In coreTCB/coredefs.elf there are definitions of the form,
two = const 2.
three = const 3.
four = const 4.
five = const 5.
etc.
This means that "(const 3)" is completely interchangeable with "three"
in all theorems and proofs, and we don't need rules of inference to make the
change.
First we can prove that 1+3=4, using the eval_plus rule from
coreTCB/arith.elf:
add13: pf (eq (plus one three) four) = eval_plus.
Congruence now shows that if (4+5+7=16) then ((1+3)+5+7=16),
with H(Z) = (Z+5+7=16):
addup : pf (eq (plus (plus (plus one three) five) seven) (const 16)) =
congr ([Z] eq (plus (plus Z five) seven) (const 16))
(hole (eq (plus one three) four))
(hole (eq (plus (plus four five) seven) (const 16))).
The first hole we can fill with eval_plus, the second with another
congruence proof:
addup : pf (eq (plus (plus (plus one three) five) seven) (const 16)) =
congr ([Z] eq (plus (plus Z five) seven) (const 16)) eval_plus
(congr ([Z] eq (plus Z seven) (const 16)) eval_plus
(hole (eq (plus nine seven) (const 16)))).

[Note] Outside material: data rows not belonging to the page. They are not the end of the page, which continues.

-- ==== Sys2Proof/Word.lean ====
section
/-! DEFINITION. The word types of the W1 and the plainest arithmetic on them: bit fields of a
natural number, two's complement readings, and the little-endian reading of bytes. -/

namespace Sys2Proof

/-- A 4-byte word of program text, a literal, or one lane of a vector register (R161, R223). -/
abbrev W32 := BitVec 32
/-- A scalar register, a program counter, or a virtual address (R161). -/
abbrev W64 := BitVec 64
/-- The contents of one vector register or queue entry, lane 0 first (R161, R283). -/
abbrev Lanes := List (BitVec 32)

/-- Bits `hi` down to `lo` of a number. -/
def bits (x hi lo : Nat) : Nat := x / 2 ^ lo % 2 ^ (hi + 1 - lo)

/-- One bit of a number. -/
def bit (x i : Nat) : Bool := x / 2 ^ i % 2 == 1

/-- A truth value as the number 0 or 1. -/
def b2n (b : Bool) : Nat := if b then 1 else 0

/-- The number whose low bits are `n` ones. -/
def ones (n : Nat) : Nat := 2 ^ n - 1

/-- Lane `i` of a vector value (R283). -/
def lane (l : Lanes) (i : Nat) : W32 := l.getD i 0

/-- Little-endian bytes of a number, least significant first. -/
def leBytes : Nat → Nat → List (BitVec 8)
  | 0, _ => []
  | n + 1, x => BitVec.ofNat 8 x :: leBytes n (x / 256)

/-- The number that little-endian bytes spell. -/
def leNat : List (BitVec 8) → Nat
  | [] => 0
  | b :: bs => b.toNat + 256 * leNat bs

/-- Round `x` down to a multiple of `n`. -/
def alignDown (x n : Nat) : Nat := x / n * n

/-- Round `x` up to a multiple of `n`. -/
def alignUp (x n : Nat) : Nat := (x + n - 1) / n * n

end Sys2Proof
end

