-- ==== Sys2Proof/Syntax.lean ====
section
/-! DEFINITION. The abstract syntax of everything the opcode table lists: the words of the cores
(VXA), the words of the mills, and the events of the part, one constructor of `Instr` per row. -/

namespace Sys2Proof

/-- A scalar register number, s0 to s15 (R224). -/
abbrev SReg := Fin 16
/-- A mill scalar register number, g0 to g31 (R353). -/
abbrev GReg := Fin 32
/-- The value of a 6-bit field that a page reads as a number: a mask number, a condition code, a
rounding code, an immediate, a tile number (R228). -/
abbrev Code := Fin 64

/-- A 6-bit source field with its literal, if it takes one (R224, R226). -/
inductive Src
  /-- Result-queue entry by age, codes 0x00 to 0x0F. -/
  | q (n : Fin 16)
  /-- Named vector register, codes 0x10 to 0x27. -/
  | v (n : Fin 24)
  /-- Scalar, codes 0x28 to 0x37. -/
  | s (n : Fin 16)
  /-- Code 0x38. -/
  | zero
  /-- Code 0x39. -/
  | lid
  /-- Code 0x3A with the literal word that follows. -/
  | lit (x : BitVec 32)
  /-- The reserved codes 0x3B to 0x3F. -/
  | rsv (n : Fin 5)
  deriving DecidableEq, Repr

/-- A 6-bit destination field (R225). -/
inductive Dst
  /-- Code 0x00: queue push only. -/
  | push
  /-- Push and write a named vector register. -/
  | v (n : Fin 24)
  /-- Scalar, no push. -/
  | s (n : Fin 16)
  /-- The reserved codes 0x01 to 0x0F and 0x38 to 0x3F, in that order. -/
  | rsv (n : Fin 23)
  deriving DecidableEq, Repr

/-- The modifier fields of a format-M word (R227). -/
structure MemMods where
  scope : Fin 8
  order : Fin 4
  nt : Bool
  deriving DecidableEq, Repr

/-- The shift kinds of `shfi` (R360); kind 3 is no instruction. -/
inductive ShiftKind | shl | shr | sar
  deriving DecidableEq, Repr

/-- A core: compute die, logical cluster, core within the cluster (R10, R13). -/
structure CoreId where
  die : Nat
  cluster : Nat
  core : Nat
  deriving DecidableEq, Repr

/-- A group: task, team number of R88, group index (R158). -/
structure GroupRef where
  tid : Nat
  team : Nat
  grp : Nat
  deriving DecidableEq, Repr

/-- A mill: tower and place 0 to 7 in it (R187). -/
structure MillRef where
  tower : Nat
  idx : Nat
  deriving DecidableEq, Repr

/-- A site of the panel: a compute die or a tower, by index (R9, R10). -/
inductive Site | die (i : Nat) | tower (j : Nat)
  deriving DecidableEq, Repr

/-- A level of the directory hierarchy (R108). -/
inductive Node
  | l1 (c : CoreId)
  | hub (die cluster : Nat)
  | l2 (die : Nat)
  | slice (tower : Nat)
  | home (tower : Nat)
  deriving DecidableEq, Repr

/-- How a residue check goes (R180). -/
inductive Residue | clean | transient | lasting
  deriving DecidableEq, Repr

/-- What a step finds in the storage that it reads (R198): nothing, an error that is corrected, or one that cannot be. -/
inductive Ecc | clean | corrected | broken
  deriving DecidableEq, Repr

/-- What one boot phase reports of its work (R13, R16, R20, R204, R208). -/
structure BootReport where
  /-- Phase 0x01: for each farrier, whether the signature of its firmware checks, its security version, and the SHA3-512 digest of
  its image. -/
  firmware : List (Bool × Nat × List (BitVec 8))
  /-- Phase 0x02: the sheets whose clocks have started, one bit each. -/
  sheets : Nat
  /-- Phase 0x03: every link and crossing has trained. -/
  trained : Bool
  /-- Phase 0x04: DRAM training and the tower self-test have passed. -/
  towersGood : Bool
  /-- Phase 0x05: for each compute die, the physical clusters that passed self-test, one bit each. -/
  goodClusters : List Nat
  /-- Phase 0x02: each sheet counter's offset at release, in ns (R16). -/
  offsets : List Nat
  /-- Phase 0x01: for each port, whether it trained as CXL (R49). -/
  cxlPorts : List Bool
  /-- Phase 0x07: the fibres that trained (R21). -/
  fibresUp : List Nat
  /-- Phase 0x08: HOPMIN, HOPMAX, then XMIN, XMAX for the 8 crossings (R30). -/
  lbtab : List Nat
  deriving DecidableEq, Repr

/-- A panel link, by the compute die and the tower it joins (R9). -/
structure LinkId where
  die : Nat
  tower : Nat
  deriving DecidableEq, Repr

/-- An access by the outside world: a read of some bytes or a write of given bytes. -/
inductive ExtAccess
  | read (n : Nat)
  | write (bytes : List (BitVec 8))
  deriving DecidableEq, Repr

/-- Who makes a pool access: a package, or a host through a package's port (R44). -/
inductive Grantee | pkg (k : Nat) | host (k port : Nat)
  deriving DecidableEq, Repr

/-- Who makes a pool access, and the hops that its packet has made (R40, R44). -/
structure PoolSource where
  who : Grantee
  hops : Nat
  deriving DecidableEq, Repr

/-- A write of a port to BAR0 or BAR2: where it goes in the management window, and its bytes (R51, R52). -/
structure BarWrite where
  port : Nat
  off : Nat
  size : Nat
  deriving DecidableEq, Repr

/-- A flit of a fibre (R38). -/
structure FlitRef where
  fibre : Nat
  seq : Nat
  deriving DecidableEq, Repr

/-- Where a tail write comes from (R56). -/
inductive TailSource
  /-- A write of a port to BAR2, of some bytes (R51). -/
  | host (port size : Nat)
  | device
  /-- A message of another package, with the hops it has made. -/
  | remote (pkg hops : Nat)
  deriving DecidableEq, Repr

/-- Where the arbiter places one team: its core, scratchpad base and size (R88, R160). -/
structure TeamSpot where
  core : CoreId
  spbase : Nat
  deriving DecidableEq, Repr

/-- What a debug agent reads (R206). -/
inductive ReadTarget
  | errorLog (index : Nat)
  | register (off size : Nat)
  | scalar (g : GroupRef) (n : Fin 16)
  | vector (g : GroupRef) (n : Fin 24) (lane : Fin 64)
  | queue (g : GroupRef) (n : Fin 16) (lane : Fin 64)
  | mask (g : GroupRef) (n : Fin 8)
  /-- A cached line's contents. -/
  | line (level : Node) (asid line : Nat)
  /-- A directory entry: the line's state at the level, and those of the children recorded as holding it. -/
  | directory (level : Node) (asid line : Nat)
  | dram (tower pa : Nat)
  | exm (g : GroupRef)
  | maskStack (g : GroupRef) (n : Fin 16)
  | tile (tid team t i : Nat)
  | millScalar (m : MillRef) (n : Fin 32)
  | millVector (m : MillRef) (n : Fin 16) (i : Nat)
  | millMask (m : MillRef) (n : Fin 4)
  /-- A 64-byte line of an instruction cache. -/
  | text (c : CoreId) (asid line : Nat)
  /-- A tower-cache line. -/
  | towerCache (tower line : Nat)
  deriving DecidableEq, Repr

/-- A transit packet between packages (R40, R41). -/
structure Packet where
  cls : Nat
  src : Nat
  dst : Nat
  addr : Nat
  hops : Nat
  deriving DecidableEq, Repr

Finally, the last hole can be filled with another eval_plus:
addup : pf (eq (plus (plus (plus one three) five) seven) (const 16)) =
congr ([Z] eq (plus (plus Z five) seven) (const 16)) eval_plus
(congr ([Z] eq (plus Z seven) (const 16)) eval_plus
eval_plus).
13. Forward proof using "cut"
All the proofs shown so far have been derived by starting with a
hole that shows what remains to be proved, then filling that hole
with an inference rule that leaves more holes, and so on. This is
"backward reasoning", and it's perfectly sound. But sometimes it's
easier to reason forward from what you know than to reason backward
from what you need to prove. The "cut" lemma is useful for this:
cut : pf A -> (pf A -> pf B) -> pf B =
Here's an example of its use. We wish to prove
lemma6: pf (eq (plus (plus (plus A B) C) D)
(plus A (plus B (plus C D)))) =
hole (eq (plus (plus (plus A B) C) D)
(plus A (plus B (plus C D)))).
The following two rules from coreTCB/arith.elf should be useful:
assoc_add : pf (eq (plus (plus A B) C) (plus A (plus B C))).
comm_add : pf (eq (plus A B) (plus B A)).
We can start with
lemma6: pf (eq (plus (plus (plus A B) C) D)
(plus A (plus B (plus C D)))) =
cut assoc_add
[p1: pf (eq (plus (plus (plus A B) C) D)
(plus (plus A B) (plus C D)))]
hole (eq (plus (plus (plus A B) C) D)
(plus A (plus B (plus C D)))).
This is how "cut" is used: (cut (proof) [proofvar: pf (fact)] rest)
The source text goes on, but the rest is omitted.